Re di Sardegna, di Cipro e di Gerusalemme

Duca di Savoia, di Genova, ecc. ecc.

Principe di Piemonte, ecc. ecc.

Prendendo in considerazione la fedeltà ed i buoni sentimenti delle popolazioni Valdesi, i Reali Nostri Predecessori hanno gradatamente e con successivi provvedimenti abrogate in parte o moderate le leggi che anticamente restringevano le loro capacità civili. E Noi stessi, seguendone le traccie, abbiamo concedute a que’ Nostri sudditi sempre più ampie facilitazioni, accordando frequenti e larghe dispense dalla osservanza delle leggi medesime. Ora poi che, cessati i motivi da cui quelle restrizioni erano state suggerite, può compiersi il sistema a loro favore progressivamente già adottato, Ci siamo di buon grado risoluti a farli partecipi di tutti i vantaggi conciliabili con le massime generali della nostra legislazione.

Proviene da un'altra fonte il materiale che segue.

/-- CONFIG_PERSIST_DONE (R115, R118): the slot is written and the record follows in two steps; a failure leaves the slot's
bytes unknown (log entry 5), with event 54. It waits for an SPC operation on flash 0 (R478). -/
def execConfigPersistDone (ok : Bool) (s : State) : Host.Outcome State Fault Refusal :=
  match s.cfg.storing with
  | none => .next s
  | some img => if s.flashTaken 0 then .next s else
    let b := s.cfg.target
    let s0 := { s with cfg := { s.cfg with storing := none } }
    let s1 := s0.updFlash 0 fun m => m.erase (configBase b) configSize
    if ok then
      let g := s.get Reg.CONFIG_GENERATION
      let mark := fun (r : SlotRec) =>
        if b then { r with genB := g, lenB := img.length, crcB := crc32 img }
        else { r with genA := g, lenA := img.length, crcA := crc32 img }
      let s2 := s1.updFlash 0 fun m => m.writeAll (configBase b) img
      let c := (s2.cfg.writeRecord mark).writeRecord fun r => { r with current := some b }
      .next (({ s2 with cfg := { c with slot := some b } }).put Reg.PERSIST_STATE 0)
    else .next (((s1.scramble 0 (configBase b) img.length).put Reg.PERSIST_STATE 2).flashError 0)

/-! ### Staging (R97 to R102, R105, R124) -/

/-- A timer object that Valve has claimed (R327, R497). -/
def State.claimedKey (s : State) (k : Nat) : Bool :=
  0x2210 ≤ k / 256 && k / 256 < 0x2220 && s.get (Reg.TMR_OWNER (k / 256 - 0x2210)) = 1

/-- STAGED_LINKS (Table 3.5): the links that staged the entries present, by link code − 1. -/
def State.stagedLinks (s : State) : Nat := maskOf ((s.cfg.stagedBy.map fun p => Link.code p.2 - 1).eraseDups)

/-- A write to an RWS or LOCK object found in the dictionary (R97, R99, R100, R105, R126). -/
def State.stage (s : State) (l : Link) (k : Nat) (f : Found) (d : Bytes) : Result × State :=
  let region := k = Reg.REGION_ID && d.length = 1 && (Region.ofId (leNat d)).isNone
  checks [(!f.present s.variant s.mode, .noObject),
    (s.ownerLocked || (f.row.acc = .lock && s.regLocked) || s.claimedKey k, .denied),
    (!f.writeOk s.variant d || region, .range),
    (s.get Reg.COMMIT_STATE != 0, .busy), (!s.canStage k d, .configInvalid)]
    (fun t =>
      (t.stagePut (some l) k d).disarm) s

/-- A write to an address, as staging takes it. -/
def State.stageWrite (s : State) (l : Link) (k : Nat) (d : Bytes) : Result × State :=
  match s.object k with
  | none => (.noObject, s)
  | some f => if f.row.acc = .rws || f.row.acc = .lock then s.stage l k f d else (.denied, s)

/-- STAGE_WRITE (R97). -/
def execStageWrite (l : Link) (index sub : Nat) (d : Bytes) (s : State) : Host.Outcome State Fault Refusal :=
  .next (s.request l false fun t => t.stageWrite l (index * 256 + sub % 256) d)

/-- The staged set is emptied. -/
def State.unstage (s : State) : State := s.restage [] []

/-- The loaded image is emptied. -/
def State.dropImage (s : State) : State := { s with cfg := { s.cfg with image := [] } }

/-- A write of DISCARD (R105, R124). -/
def State.discardAll (s : State) (v : Nat) : Result × State :=
  checks [(v != 1, .range), (s.get Reg.COMMIT_STATE != 0, .busy)] (fun t => t.unstage.dropImage.disarm) s

/-- DISCARD (R124). -/
def execDiscard (l : Link) (s : State) : Host.Outcome State Fault Refusal := .next (s.request l false fun t => t.discardAll 1)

Epperciò per le seguenti, di Nostra certa scienza, Regia autorità, avuto il parere del Nostro Consiglio, abbiamo ordinato ed ordiniamo quanto segue:

I Valdesi sono ammessi a godere di tutti i diritti civili e politici de’ Nostri sudditi; a frequentare le scuole dentro e fuori delle Università, ed a conseguire i gradi accademici.

Nulla è però innovato quanto all’esercizio del loro culto ed alle scuole da essi dirette.

Date in Torino, addì diciassette del mese di febbraio, l’anno del Signore mille ottocento quarantotto e del Regno Nostro il Decimottavo.